This wildcard can also be used to only match certain files in a directory::

    cr> COPY quotes FROM '/tmp/import_data/qu*.json';
    COPY OK, 3 rows affected (... sec)

.. Hidden: delete imported data

    cr> refresh table quotes;
    REFRESH OK, 1 row affected (... sec)
    cr> delete from quotes;
    DELETE OK, 3 rows affected (... sec)
    cr> refresh table quotes;
    REFRESH OK, 1 row affected (... sec)


.. _dml-importing-data-summary:

Detailed error reporting
........................

If the ``RETURN_SUMMARY`` clause is specified, a result set containing information
about failures and successfully imported records is returned.

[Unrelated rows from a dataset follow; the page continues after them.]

/-- A picture begins in its reserved buffers: the end of RESYNC or UNSUPPORTED reported with the cause of that state, substitutes, inheritance, order, notice, head of the descriptor (R79, R81, R84, R90, R91, R94; log entry 37). -/
def State.beginPicture (s : State) (st : Nat) (e : Desc64) (i : PicInfo) (h : Nat) (chk : Option Nat) (tb : Nat) : State :=
  let x0 := s.decS st
  let counter := auFld e 16 0 32
  let ts := auFld e 24 0 64
  let s0 := if i.picType = 0 ∧ i.keep = [] then s.releaseRefs st else s
  let x := s0.decS st
  let miss := missingRefs x i
  let sub := miss.any (fun p => (nearestRef x.refs p.toNat).elim false (fun r => r.tainted))
  let cref := sub || x.refs.any (fun r => r.tainted && i.refs.any (fun p => decide (p.toNat = r.poc)))
  let ooo := match x.maxPoc with
    | some m => decide (sint 32 i.poc.toNat < m) && !i.resumes
    | none => false
  let sup := s.strmFld st 36 1 1 == 1 && (cref || !miss.isEmpty)
  let pic : Picture := { info := i, handle := h, chk := chk, counter := counter, ts := ts, start := tb, rows := i.rows, flags := startFlags cref (!miss.isEmpty) sup ooo i.isRef (!miss.isEmpty && x.refs.isEmpty), tainted := cref || !miss.isEmpty, eos := auFld e 2 2 1 == 1 }
  let s1 := s0.updDec st (fun y => { y with
    pic := some pic, wait := none, resync := 0,
    raslSkip := if i.picType = 0 then i.cra && (x0.refs.isEmpty || decide (x0.resync ≠ 0)) else y.raslSkip,
    maxPoc := if i.picType = 0 then some (sint 32 i.poc.toNat) else some (max (y.maxPoc.getD (sint 32 i.poc.toNat)) (sint 32 i.poc.toNat)),
    last := some { counter := counter, ts := ts, flags := pic.flags, handle := h, base := s.syncVal (s.rowSync st), info := i } })
  let left := s.decState st = 2 ∨ s.decState st = 3
  let s1a := if left then s1.decReport st 0x26 (if x0.resync = 0 then 0x05 else x0.resync) counter ts else s1
  let s2 := miss.foldl (fun z p => ((z.bump (Reg.decStrmMissingRef st) 1).decEvent 2 st 0x04).decStatus st 0x20 0x04 counter ts p.toNat []) s1a
  let s3 := if cref && !x.inhRun then (s2.updDec st (fun y => { y with inhRun := true })).decReport st 0x21 0x0D counter ts else s2
  let s4 := if sup then s3.decReport st 0x27 (if cref then 0x0D else 0x04) counter ts else s3
  let s5 := if ooo then (s4.decEvent 6 st 0x0B).decReport st 0x23 0x0B counter ts else s4
  let s6 := s5.setFld (Reg.decStrmState st) 3 1 (b2n (s5.decS st).inhRun)
  let s7 := s6.wrMem (s6.bufAddr h) 32 (s6.descHead st pic)
  let s8 := (s7.share (s.stPart st) (decHolder (s.stDecoder st)) h (pfeHolder (s.stFrontEnd st)) (decHolder (s.stDecoder st))).1
  let s9 := s8.notice { engine := s.stDecoder st, stream := st, handle := some h, base := s.syncVal (s.rowSync st), rows := i.rows, counter := counter, ts := ts, flags := pic.flags, resumed := decide (s.decState st = 2), info := some i }
  let pair := s.stDecoder st / 2
  let win := Tab.read (fun _ => none) s.dec.pairWin pair
  let s10 := if s.decDual st then
      { s9 with dec := { s9.dec with pairWin := Tab.write (fun _ => none) s9.dec.pairWin pair (match win with | some n => if n < 100 then some (n + 1) else none | none => none) } }
    else s9
  s10.setDecState st 1

/-- The buffers of a picture reserved, whole or not (R81, R96). -/
def State.reservePic (s : State) (st : Nat) : Option (State × Nat × Option Nat) :=
  let me := decHolder (s.stDecoder st)
  match s.tryReserve (s.stPart st) me [(s.outPool st, if s.decDual st then 2 else 1)] with
  | some (s1, h :: rest) => some (s1, h, rest.head?)
  | _ => none

/-- A picture that cannot be decoded for want of a buffer (R93). -/
def State.noBuffer (s : State) (st : Nat) (i : PicInfo) (counter ts : Nat) : State :=
  let s1 := (s.updDec st (fun x => { x with wait := none })).decEvent 5 st 0x07
  let s2 := s1.decSkip st 0x07 counter ts
  if i.isRef then (s2.setDecState st 2).updDec st (fun x => { x with resync := 0x07 }) else s2

/-- A unit that is to be decoded: its buffer reserved, waited for in class F, refused in class S (R81, R93, R74). -/
def State.takePicture (s : State) (st : Nat) (e : Desc64) (i : PicInfo) : State :=
  let counter := auFld e 16 0 32
  let ts := auFld e 24 0 64
  match s.reservePic st with
  | some (s1, h, chk) => s1.beginPicture st e i h chk s.now
  | none =>
    let me := decHolder (s.stDecoder st)
    if s.stClassS st then (s.refuseS (s.stPart st) me (s.outPool st)).noBuffer st i counter ts
    else
      let w : Waiting := { tag := s.stPart st, holder := me, pairs := [(s.outPool st, if s.decDual st then 2 else 1)], tb := s.now, push := some st }
      let s1 := s.updDec st (fun x => { x with wait := some { entry := e, info := i, tb := s.now } })
      { (s1.bump (Reg.poolStat (s.outPool st) + 0xC) 1) with pool := { s1.pool with waiting := s1.pool.waiting ++ [w] } }

/-- An access unit by the stream's state (R78, R90, R92). -/
def State.decodeUnit (s : State) (st : Nat) (e : Desc64) (i : PicInfo) : State :=
  let counter := auFld e 16 0 32
  let ts := auFld e 24 0 64
  let state := s.decState st
  let x := s.decS st
  if (state = 3 ∨ state = 2) ∧ !i.resumes then s.decSkip st (if x.resync = 0 then 0x05 else x.resync) counter ts
  else match s.refusal st i with
    | some c => s.unsupported st c counter ts
    | none =>
      if i.rasl && x.raslSkip then s.decSkip st 0x0C counter ts
      else s.takePicture st e i

/-- The next access unit of a stream, from ingress or from host push, taken off its queue (R70, R81). -/
def State.takeUnit (s : State) (st : Nat) : State × Option Desc64 :=
  match Tab.read (fun _ => []) s.ing.toDecoder st with
  | e :: t => ({ s with ing := { s.ing with toDecoder := Tab.write (fun _ => []) s.ing.toDecoder st t } }, some e)
  | [] =>
    if s.stSource st = 3 then (s, none)
    else match s.readHead (s.stQueue st) with
      | (s1, some v) => (s1.dequeue (s.stQueue st), some (BitVec.ofNat 512 v))
      | (s1, none) => (s1, none)

/-- The decoder flushes (R84, R51): every reference released, the stream idle. -/
def State.decFlush (s : State) (st : Nat) : State :=
  (((s.releaseRefs st).setDecState st 0).setFld (Reg.decStrmState st) 3 1 0).updDec st (fun x =>
    { x with inhRun := false, raslSkip := false, resync := 0 })

/-- Is the path of the stream's notices full (R84)? -/
def State.noticesFull (s : State) (st : Nat) : Bool := decide (8 ≤ s.noticesHeld (s.stDecoder st) (s.stFrontEnd st))

/-- PICTURE_START (R81): the decoder of stream `st` takes its next access unit, whose picture header reads as `i`. Nothing happens while a picture of the stream is in progress or waits, or the notice path is full (R84). -/
def State.pictureStart (s : State) (st : Nat) (i : PicInfo) : State :=
  if !(s.stValid st) || 64 ≤ st || (s.decS st).pic.isSome || (s.decS st).wait.isSome || s.noticesFull st then s
  else match s.takeUnit st with
    | (s1, none) => s1
    | (s1, some e) =>
      let s2 := s1.giveUp (s.stPart st) (s.ingHolder st) (s.auHandle st e)
      if auFld e 4 0 32 = 0 ∧ auFld e 2 2 1 = 1 then (s2.decFrame st (auFld e 16 0 32) (auFld e 24 0 64) []).decFlush st
      else
        let s3 := s2.decodeUnit st e i
        if auFld e 2 2 1 = 1 ∧ (s3.decS st).pic.isNone ∧ (s3.decS st).wait.isNone then s3.decFlush st else s3.beginRows st

/-! ### Completing a picture -/

/-- Concealed rows as at most three ranges (R94). -/
def badRanges (l : List Nat) : List (Nat × Nat) := mergeRanges 3 (toRanges l)

/-- The reports of a picture's concealment, one per cause with its rows, and of its abandonment (R94, Table 4.8). Rows of a class S row limit bear ROW_LIMIT, those that a mismatch conceals DUAL_MISMATCH. -/
def State.picReports (s : State) (st : Nat) (p : Picture) : List Rec :=
  let of := fun (c : Nat) => (p.bad.filter (fun x => decide (x.2 = c))).map (fun x => x.1)
  let rep := fun (c : Nat) => if (of c).isEmpty then [] else [s.decRec st 0x20 c p.counter p.ts 0 (badRanges (of c))]
  rep 1 ++ rep 2 ++ rep 3 ++ rep 6 ++ rep 10 ++ (match p.abandon with
    | some (c, r) => [s.decRec st 0x22 c p.counter p.ts r (badRanges (of 0))]
    | none => [])

/-- The buffers that leave with a completed picture, and the new picture buffer. -/
def keepRefs (x : DecStream) (p : Picture) (tainted : Bool) : List RefPic × List RefPic :=
  let me : RefPic := { poc := p.info.poc.toNat, handle := p.handle, chk := p.chk, tainted := tainted }
  let stay := x.refs.filter (fun r => p.info.keep.any (fun k => decide (k.toNat = r.poc)))
  let out := x.refs.filter (fun r => !(p.info.keep.any (fun k => decide (k.toNat = r.poc))))
  if p.info.isRef then (stay ++ [me], out) else (stay, out ++ [me])

/-- The last row is done: the descriptor is completed (R82), the counters move, the picture buffer and the stream's state follow (R84, R90, R92); the decoder's last record of the frame, or its mark (R240, log entry 36). -/
def State.endPicture (s : State) (st : Nat) (p : Picture) : State :=
  let dirty := !p.bad.isEmpty || p.abandon.isSome
  let flags := p.flags ||| b2n dirty ||| (if p.abandon.isSome then 8 else 0)
  let p1 := { p with flags := flags }
  let buf := s.bufAddr p.handle
  let crc := s.pictureCrc p.info buf
  let tail := p.start + (s.now) <<< 64 + p.info.poc.toNat <<< 128 + crc <<< 160 + p.bad.length <<< 192
  let s1 := (s.wrMem buf 32 (s.descHead st p1)).wrMem (buf + 32) 32 tail
  let s2 := ((s1.bump (Reg.decStrmPics st) 1).wr (Reg.decStrmLastCounter st) p.counter).wr (Reg.decStrmLastCrc st) crc
  let s3 := s2.wr64 (Reg.decStrmLastTime st) (s.now - p.start)
  let s4 := if p.abandon.isSome then s3.bump (Reg.decStrmAbandoned st) 1 else s3
  let s5 := s4.updDec st (fun x => { x with last := x.last.map (fun y => { y with flags := flags }) })
  let irap := decide (p.info.picType = 0 ∧ !dirty ∧ !p.tainted)
  let clean := irap && (s5.decS st).inhRun
  let recs := s5.picReports st p ++ (if clean then [s5.decRec st 0x26 0x0D p.counter p.ts 0 []] else [])
  let s6 := (s5.decFrame st p.counter p.ts recs).updDec st (fun x => { x with
    inhRun := x.inhRun && !clean, refs := if irap then x.refs.map (fun r => { r with tainted := false }) else x.refs })
  let kr := keepRefs (s6.decS st) p (p.tainted || dirty)
  let s7 := (s6.updDec st (fun x => { x with pic := none, refs := kr.1 })).retire st kr.2
  let s8 := match p.abandon with
    | some (c, _) => (s7.setDecState st 2).updDec st (fun x => { x with resync := c })
    | none => s7
  let s9 := s8.setFld (Reg.decStrmState st) 3 1 (b2n (s8.decS st).inhRun)
  if p.eos then s9.decFlush st else s9

/-- One row signalled: the last one after the whole descriptor is written (R82, R85). -/
def State.signalRow (s : State) (st : Nat) : State :=
  match (s.decS st).pic with
  | none => s
  | some p =>
    let p1 := { p with signalled := p.signalled + 1 }
    let s1 := s.updDec st (fun x => { x with pic := some p1 })
    let s2 := if p1.signalled = p.rows then s1.endPicture st p1 else s1
    s2.signal (s.rowSync st) 1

.. Hidden: delete existing data

    cr> refresh table locations;
    REFRESH OK, 1 row affected (... sec)
    cr> delete from locations;
    DELETE OK, 8 rows affected (... sec)
    cr> refresh table locations;
    REFRESH OK, 1 row affected (... sec)

::

   cr> COPY locations FROM '/tmp/import_data/locations_with_failure/locations*.json' RETURN SUMMARY;
    +--...--+----------...--------+---------------+-------------+--------------------...-------------------------------------+
    | node  | uri                 | success_count | error_count | errors                                                     |
    +--...--+----------...--------+---------------+-------------+--------------------...-------------------------------------+
    | {...} | .../locations1.json |             6 |           0 | {}                                                         |
    | {...} | .../locations2.json |             5 |           2 | {"Cannot cast value...{"count": ..., "line_numbers": ...}} |
    +--...--+----------...--------+---------------+-------------+--------------------...-------------------------------------+
    COPY 2 rows in set (... sec)

.. Hidden: delete imported data

    cr> refresh table locations;
    REFRESH OK, 1 row affected (... sec)
    cr> delete from locations;
    DELETE OK, ...
    cr> refresh table locations;
    REFRESH OK, 1 row affected (... sec)

If an error happens while processing the URI in general, the ``error_count`` and
``success_count`` columns will contains `NULL` values to indicate that no records were processed.

::

   cr> COPY locations FROM '/tmp/import_data/not-existing.json' RETURN SUMMARY;
    +--...--+-----------...---------+---------------+-------------+------------------------...------------------------+
    | node  | uri                   | success_count | error_count | errors                                            |
    +--...--+-----------...---------+---------------+-------------+------------------------...------------------------+
    | {...} | .../not-existing.json |          NULL |        NULL | {"...not-existing.json (...)": {"count": 1, ...}} |
    +--...--+-----------...---------+---------------+-------------+------------------------...------------------------+
   COPY 1 row in set (... sec)

See :ref:`sql-copy-from` for more information.


.. _dml-exporting-data:

Exporting data
--------------

Data can be exported using the ``COPY TO`` statement. Data is exported in a
distributed way, meaning each node will export its own data.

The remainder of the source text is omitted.